Directions for this task: The expected output is every line below, reproduced exactly.

Source records Block Start

-- ==== Sys2Proof/Laws/KeepsExec.lean ====
section
/-! SUPPORT. No command breaks what `Keeps` says, with the mask of what it touches: one case per command, by the lemma of its meaning. -/

-- one declaration after another: the threads of parallel elaboration would take the stack of each
set_option Elab.async false

namespace Sys2Proof.Machine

Source records Block End

Written response:
-- ==== Sys2Proof/Laws/KeepsExec.lean ====
section
/-! SUPPORT. No command breaks what `Keeps` says, with the mask of what it touches: one case per command, by the lemma of its meaning. -/

-- one declaration after another: the threads of parallel elaboration would take the stack of each
set_option Elab.async false

namespace Sys2Proof.Machine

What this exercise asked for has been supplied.